Your output must be a faithful copy of the listing underneath.

· · ·

theorem good_execForcedSweepTrigger {bb : Prop} {pp : Part} {qq : List Instr} (c : Fin 2) (s : State) (h_s : s.Good bb pp qq) :
    ∀ tOut : State, execForcedSweepTrigger c s = .next tOut → tOut.Good bb pp qq := by
  unfold execForcedSweepTrigger
  try dsimp only
  refine good_run _ ?_ h_s
  repeat' (first
    | with_reducible assumption
    | with_reducible apply good_onlyIf
    | with_reducible apply good_forceSweep
    | with_reducible refine good_foldl _ _ ?_ ?_
    | with_reducible refine good_foldr _ _ ?_ ?_
    | simp only [good_mk]
    | simp only [good_mk_gbk]
    | split
    | intro _)

theorem good_execFountainDeviation {bb : Prop} {pp : Part} {qq : List Instr} (s : State) (h_s : s.Good bb pp qq) :
    ∀ tOut : State, execFountainDeviation s = .next tOut → tOut.Good bb pp qq := by
  unfold execFountainDeviation
  try dsimp only
  refine good_run _ ?_ h_s
  repeat' (first
    | with_reducible assumption
    | with_reducible apply good_onlyIf
    | with_reducible apply good_raise
    | with_reducible apply good_updFnt
    | with_reducible refine good_foldl _ _ ?_ ?_
    | with_reducible refine good_foldr _ _ ?_ ?_
    | simp only [good_mk]
    | simp only [good_mk_gbk]
    | split
    | intro _)

theorem good_execFountainSample {bb : Prop} {pp : Part} {qq : List Instr} (s : State) (h_s : s.Good bb pp qq) :
    ∀ tOut : State, execFountainSample s = .next tOut → tOut.Good bb pp qq := by
  unfold execFountainSample
  try dsimp only
  refine good_run _ ?_ h_s
  repeat' (first
    | with_reducible assumption
    | with_reducible apply good_onlyIf
    | with_reducible apply good_fntSample
    | with_reducible refine good_foldl _ _ ?_ ?_
    | with_reducible refine good_foldr _ _ ?_ ?_
    | simp only [good_mk]
    | simp only [good_mk_gbk]
    | split
    | intro _)

end Sys2Proof.Machine
end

· · ·

**SOLUTION TO THIS EXERCISE**
theorem good_execForcedSweepTrigger {bb : Prop} {pp : Part} {qq : List Instr} (c : Fin 2) (s : State) (h_s : s.Good bb pp qq) :
    ∀ tOut : State, execForcedSweepTrigger c s = .next tOut → tOut.Good bb pp qq := by
  unfold execForcedSweepTrigger
  try dsimp only
  refine good_run _ ?_ h_s
  repeat' (first
    | with_reducible assumption
    | with_reducible apply good_onlyIf
    | with_reducible apply good_forceSweep
    | with_reducible refine good_foldl _ _ ?_ ?_
    | with_reducible refine good_foldr _ _ ?_ ?_
    | simp only [good_mk]
    | simp only [good_mk_gbk]
    | split
    | intro _)

theorem good_execFountainDeviation {bb : Prop} {pp : Part} {qq : List Instr} (s : State) (h_s : s.Good bb pp qq) :
    ∀ tOut : State, execFountainDeviation s = .next tOut → tOut.Good bb pp qq := by
  unfold execFountainDeviation
  try dsimp only
  refine good_run _ ?_ h_s
  repeat' (first
    | with_reducible assumption
    | with_reducible apply good_onlyIf
    | with_reducible apply good_raise
    | with_reducible apply good_updFnt
    | with_reducible refine good_foldl _ _ ?_ ?_
    | with_reducible refine good_foldr _ _ ?_ ?_
    | simp only [good_mk]
    | simp only [good_mk_gbk]
    | split
    | intro _)

theorem good_execFountainSample {bb : Prop} {pp : Part} {qq : List Instr} (s : State) (h_s : s.Good bb pp qq) :
    ∀ tOut : State, execFountainSample s = .next tOut → tOut.Good bb pp qq := by
  unfold execFountainSample
  try dsimp only
  refine good_run _ ?_ h_s
  repeat' (first
    | with_reducible assumption
    | with_reducible apply good_onlyIf
    | with_reducible apply good_fntSample
    | with_reducible refine good_foldl _ _ ?_ ?_
    | with_reducible refine good_foldr _ _ ?_ ?_
    | simp only [good_mk]
    | simp only [good_mk_gbk]
    | split
    | intro _)

end Sys2Proof.Machine
end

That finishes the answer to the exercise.